In recent days, Milwaukee’s Federal Judge Lynn Adelman has received national attention for a powerful critique connecting the growth of inequality to U.S. Supreme Court decisions. No, it’s not about any decision by him, but because of an academic paper he authored. Entitled “The Roberts Court’s Assault on Democracy,” the paper will be published in the Harvard Law & Policy Review, the official law review of the American Constitution Society, which is sometimes viewed as the liberal answer to the conservative Federalist Society. https://papers.ssrn.com/sol3/papers.cfm?abstract_id=3540318
Over the course of 35 pages, Judge Adelman makes two arguments about decisions by the U.S. Supreme Court under Chief Justice John Roberts:
- That, taken together, they constitute “a direct assault on the right of poor people and minorities to vote,” and
- That “they have unfailingly increased the economic and political power of corporations and wealthy individuals and reduced that of ordinary Americans.”

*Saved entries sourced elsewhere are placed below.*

@[simp] theorem State.enterSr_keeps (s : State) (c : Nat) :
    (s.enterSr c).pending = s.pending ∧ (s.enterSr c).mode = s.mode ∧ (s.enterSr c).trans = s.trans ∧ 
    (s.enterSr c).warm = s.warm ∧ (s.enterSr c).shadow = s.shadow ∧ (s.enterSr c).latches = s.latches ∧ 
    (s.enterSr c).gtime = s.gtime ∧ (s.enterSr c).vxu = s.vxu ∧ (s.enterSr c).cad = s.cad ∧ (s.enterSr c).rae = s.rae ∧ 
    (s.enterSr c).lanes = s.lanes ∧ (s.enterSr c).chains = s.chains ∧ (s.enterSr c).pkt = s.pkt ∧ (s.enterSr c).flt = s.flt ∧ 
    (s.enterSr c).sec = s.sec ∧ (s.enterSr c).avail = s.avail ∧ (s.enterSr c).cfg = s.cfg ∧ (s.enterSr c).qos = s.qos ∧ 
    (s.enterSr c).bst = s.bst ∧ (s.enterSr c).thm = s.thm ∧ (s.enterSr c).pwr = s.pwr ∧ (s.enterSr c).fse = s.fse ∧ 
    (s.enterSr c).upd = s.upd ∧ (s.enterSr c).aon = s.aon ∧ (s.enterSr c).i3c = s.i3c ∧ (s.enterSr c).tap = s.tap ∧ 
    (s.enterSr c).mem = s.mem ∧ (s.enterSr c).errs = s.errs ∧ (s.enterSr c).out = s.out ∧ (s.enterSr c).answer = s.answer ∧ 
    (s.enterSr c).fresh = s.fresh := by
  simp [State.enterSr]

@[simp] theorem State.exitSr_keeps (s : State) (c : Nat) :
    (s.exitSr c).pending = s.pending ∧ (s.exitSr c).mode = s.mode ∧ (s.exitSr c).trans = s.trans ∧ (s.exitSr c).warm = s.warm ∧ 
    (s.exitSr c).regs = s.regs ∧ (s.exitSr c).shadow = s.shadow ∧ (s.exitSr c).latches = s.latches ∧ 
    (s.exitSr c).gtime = s.gtime ∧ (s.exitSr c).vxu = s.vxu ∧ (s.exitSr c).cad = s.cad ∧ (s.exitSr c).rae = s.rae ∧ 
    (s.exitSr c).lanes = s.lanes ∧ (s.exitSr c).chains = s.chains ∧ (s.exitSr c).pkt = s.pkt ∧ (s.exitSr c).flt = s.flt ∧ 
    (s.exitSr c).pmc = s.pmc ∧ (s.exitSr c).sec = s.sec ∧ (s.exitSr c).avail = s.avail ∧ (s.exitSr c).cfg = s.cfg ∧ 
    (s.exitSr c).qos = s.qos ∧ (s.exitSr c).bst = s.bst ∧ (s.exitSr c).thm = s.thm ∧ (s.exitSr c).pwr = s.pwr ∧ 
    (s.exitSr c).fse = s.fse ∧ (s.exitSr c).upd = s.upd ∧ (s.exitSr c).aon = s.aon ∧ (s.exitSr c).i3c = s.i3c ∧ 
    (s.exitSr c).tap = s.tap ∧ (s.exitSr c).mem = s.mem ∧ (s.exitSr c).errs = s.errs ∧ (s.exitSr c).out = s.out ∧ 
    (s.exitSr c).answer = s.answer ∧ (s.exitSr c).fresh = s.fresh := by
  and_intros <;> rfl

@[simp] theorem State.dmcSafe_keeps (s : State) :
    (s.dmcSafe).pending = s.pending ∧ (s.dmcSafe).mode = s.mode ∧ (s.dmcSafe).trans = s.trans ∧ (s.dmcSafe).warm = s.warm ∧ 
    (s.dmcSafe).shadow = s.shadow ∧ (s.dmcSafe).latches = s.latches ∧ (s.dmcSafe).gtime = s.gtime ∧ (s.dmcSafe).vxu = s.vxu ∧ 
    (s.dmcSafe).cad = s.cad ∧ (s.dmcSafe).rae = s.rae ∧ (s.dmcSafe).lanes = s.lanes ∧ (s.dmcSafe).chains = s.chains ∧ 
    (s.dmcSafe).pkt = s.pkt ∧ (s.dmcSafe).flt = s.flt ∧ (s.dmcSafe).sec = s.sec ∧ (s.dmcSafe).avail = s.avail ∧ 
    (s.dmcSafe).cfg = s.cfg ∧ (s.dmcSafe).qos = s.qos ∧ (s.dmcSafe).bst = s.bst ∧ (s.dmcSafe).thm = s.thm ∧ 
    (s.dmcSafe).pwr = s.pwr ∧ (s.dmcSafe).fse = s.fse ∧ (s.dmcSafe).upd = s.upd ∧ (s.dmcSafe).aon = s.aon ∧ 
    (s.dmcSafe).i3c = s.i3c ∧ (s.dmcSafe).tap = s.tap ∧ (s.dmcSafe).mem = s.mem ∧ (s.dmcSafe).errs = s.errs ∧ 
    (s.dmcSafe).out = s.out ∧ (s.dmcSafe).answer = s.answer ∧ (s.dmcSafe).fresh = s.fresh := by
  unfold State.dmcSafe
  refine ⟨foldl_keeps State.pending _ _ _ (fun t x => by dsimp only; split <;> simp), foldl_keeps State.mode _ _ _ (fun t x => by dsimp only; split <;> simp), foldl_keeps State.trans _ _ _ (fun t x => by dsimp only; split <;> simp), foldl_keeps State.warm _ _ _ (fun t x => by dsimp only; split <;> simp), foldl_keeps State.shadow _ _ _ (fun t x => by dsimp only; split <;> simp), foldl_keeps State.latches _ _ _ (fun t x => by dsimp only; split <;> simp), foldl_keeps State.gtime _ _ _ (fun t x => by dsimp only; split <;> simp), foldl_keeps State.vxu _ _ _ (fun t x => by dsimp only; split <;> simp), foldl_keeps State.cad _ _ _ (fun t x => by dsimp only; split <;> simp), foldl_keeps State.rae _ _ _ (fun t x => by dsimp only; split <;> simp), foldl_keeps State.lanes _ _ _ (fun t x => by dsimp only; split <;> simp), foldl_keeps State.chains _ _ _ (fun t x => by dsimp only; split <;> simp), foldl_keeps State.pkt _ _ _ (fun t x => by dsimp only; split <;> simp), foldl_keeps State.flt _ _ _ (fun t x => by dsimp only; split <;> simp), foldl_keeps State.sec _ _ _ (fun t x => by dsimp only; split <;> simp), foldl_keeps State.avail _ _ _ (fun t x => by dsimp only; split <;> simp), foldl_keeps State.cfg _ _ _ (fun t x => by dsimp only; split <;> simp), foldl_keeps State.qos _ _ _ (fun t x => by dsimp only; split <;> simp), foldl_keeps State.bst _ _ _ (fun t x => by dsimp only; split <;> simp), foldl_keeps State.thm _ _ _ (fun t x => by dsimp only; split <;> simp), foldl_keeps State.pwr _ _ _ (fun t x => by dsimp only; split <;> simp), foldl_keeps State.fse _ _ _ (fun t x => by dsimp only; split <;> simp), foldl_keeps State.upd _ _ _ (fun t x => by dsimp only; split <;> simp), foldl_keeps State.aon _ _ _ (fun t x => by dsimp only; split <;> simp), foldl_keeps State.i3c _ _ _ (fun t x => by dsimp only; split <;> simp), foldl_keeps State.tap _ _ _ (fun t x => by dsimp only; split <;> simp), foldl_keeps State.mem _ _ _ (fun t x => by dsimp only; split <;> simp), foldl_keeps State.errs _ _ _ (fun t x => by dsimp only; split <;> simp), foldl_keeps State.out _ _ _ (fun t x => by dsimp only; split <;> simp), foldl_keeps State.answer _ _ _ (fun t x => by dsimp only; split <;> simp), foldl_keeps State.fresh _ _ _ (fun t x => by dsimp only; split <;> simp)⟩

@[simp] theorem State.safeStop_keeps (s : State) (src : Nat) :
    (s.safeStop src).pending = s.pending ∧ (s.safeStop src).warm = s.warm ∧ (s.safeStop src).shadow = s.shadow ∧ 
    (s.safeStop src).latches = s.latches ∧ (s.safeStop src).gtime = s.gtime ∧ (s.safeStop src).rae = s.rae ∧ 
    (s.safeStop src).lanes = s.lanes ∧ (s.safeStop src).chains = s.chains ∧ (s.safeStop src).pmc = s.pmc ∧ 
    (s.safeStop src).cfg = s.cfg ∧ (s.safeStop src).qos = s.qos ∧ (s.safeStop src).thm = s.thm ∧ (s.safeStop src).upd = s.upd ∧ 
    (s.safeStop src).aon = s.aon ∧ (s.safeStop src).i3c = s.i3c ∧ (s.safeStop src).tap = s.tap ∧ (s.safeStop src).mem = s.mem ∧ 
    (s.safeStop src).errs = s.errs ∧ (s.safeStop src).out = s.out ∧ (s.safeStop src).answer = s.answer := by
  simp [State.safeStop]
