-- ==== Sys2Proof/Tests/Slice0.lean ====
section
/-! SUPPORT. Sys2Proof/Tests/Slice0.lean: tests: what the check of well-formedness turns away, the manual's worked examples, and a
witness for the hypotheses of every statement. -/
namespace Sys2Proof.Tests
set_option Elab.async false
open Sys2Proof.Machine

/-! ### States the tests start from -/

/-- A session of a role on chain 0. -/
def session (sid : Nat) (role : Role) : Session :=
  ⟨sid, role, 0, 0, [], 300, 0, 0, 0, 0, 0, 0, []⟩

/-- The stack in a mode, released and clocked, with sessions 1 Owner, 2 Operator, 3 Observer and 4 enrolment on chain 0. -/
def run (m : Mode) : State :=
  { mode := m
    aon := ⟨true, true, true⟩
    fse := { sensed := true }
    thm := {}
    sec := { katOk := true, sessions := [(0, session 1 .owner), (1, session 2 .operator), (2, session 3 .observer),
      (3, session 4 .enrolment)] } }

/-- The session of the Owner. -/
def owner : Req := ⟨.chain 0, 1⟩

/-- The session of the Operator. -/
def operator : Req := ⟨.chain 0, 2⟩

/-- The session of the Observer. -/
def observer : Req := ⟨.chain 0, 3⟩

/-- A request without a session. -/
def nobody : Req := ⟨.chain 0, 0⟩

/-- Nobody's session. -/
def stranger : Req := ⟨.chain 0, 9⟩

/-- A field of what a command leaves; a default where it does not answer a next state. -/
def after {α : Type} (c : Instr) (s : State) (d : α) (f : State → α) : α :=
  match exec c s with
  | .next t => f t
  | _ => d

/-- An outcome is a next state. -/
def goes (o : Host.Outcome State Fault Refusal) : Bool :=
  match o with
  | .next _ => true
  | _ => false

/-- A state with one vector unit. -/
def withUnit (s : State) (x : VxuUnit) : State := { s with vxu := [(3, x)] }

/-- A running unit of 512-bit vectors whose next words are given. -/
def unitAt (ws : List DWord) : VxuUnit :=
  { state := .running, hdrOk := true, width := 3, progLen := 4096, subLen := 64, readBound := 99999, decodeBound := 99999
    resv := ws.map some, fetched := 8 * ws.length }

/-- That unit in SERVICE. -/
def decoding (ws : List DWord) : State := withUnit (run .service) (unitAt ws)

/-- The next word of a unit is this one, an instruction that R55 admits. -/
def decodesNow (s : State) (u : Nat) (w : DWord) : Bool :=
  (s.vxuU u).decoding && (s.vxuU u).wordAt (s.vxuU u).pos == .at (some w) && wellFormedWord w && !(s.vxuU u).badInstr w &&
    (s.vxuU u).badWord ((s.vxuU u).pos + 1) ((s.vxuU u).litWords (wOp w)) == none && !((s.vxuU u).taken (wOp w)).overBound

theorem decodesNext_of_decodesNow {s : State} {u : Nat} {w : DWord} (h : decodesNow s u w = true) :
    s.decodesNext u (wOp w) w := by
  simp only [decodesNow, Bool.and_eq_true, beq_iff_eq, Bool.not_eq_true'] at h
  exact ⟨h.1.1.1.1.1, h.1.1.1.1.2, h.1.1.1.2, rfl, h.1.1.2, h.1.2, h.2⟩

As if this provocation was not enough coming from a federal judge, consider Adelman’s opening sentence:
By now, it is a truism that Chief Justice John Roberts’ statement to the Senate Judiciary Committee that a Supreme Court justice’s role is the passive one of a neutral baseball umpire who [merely] calls the balls and strikes” was a masterpiece of disingenuousness.
Indeed, others have come to the same conclusion. Consider this March 11, 2020 letter from James Dannenberg to Chief Justice Roberts resigning from the Supreme Court bar. Dannenberg is a retired Hawaii state judge, Hawaii deputy attorney general, and law school teacher.
You are doing far more— and far worse– than “calling balls and strikes.” You are allowing the Court to become an “errand boy” for an administration that has little respect for the rule of law.
Dannenberg goes on to say that the Court is “willfully hurtling back to the cruel days of Lochner”—the court’s decision to overturn a New York rule to limit bakers’ working hours to 80—”and even Plessy”—the decision upholding segregation.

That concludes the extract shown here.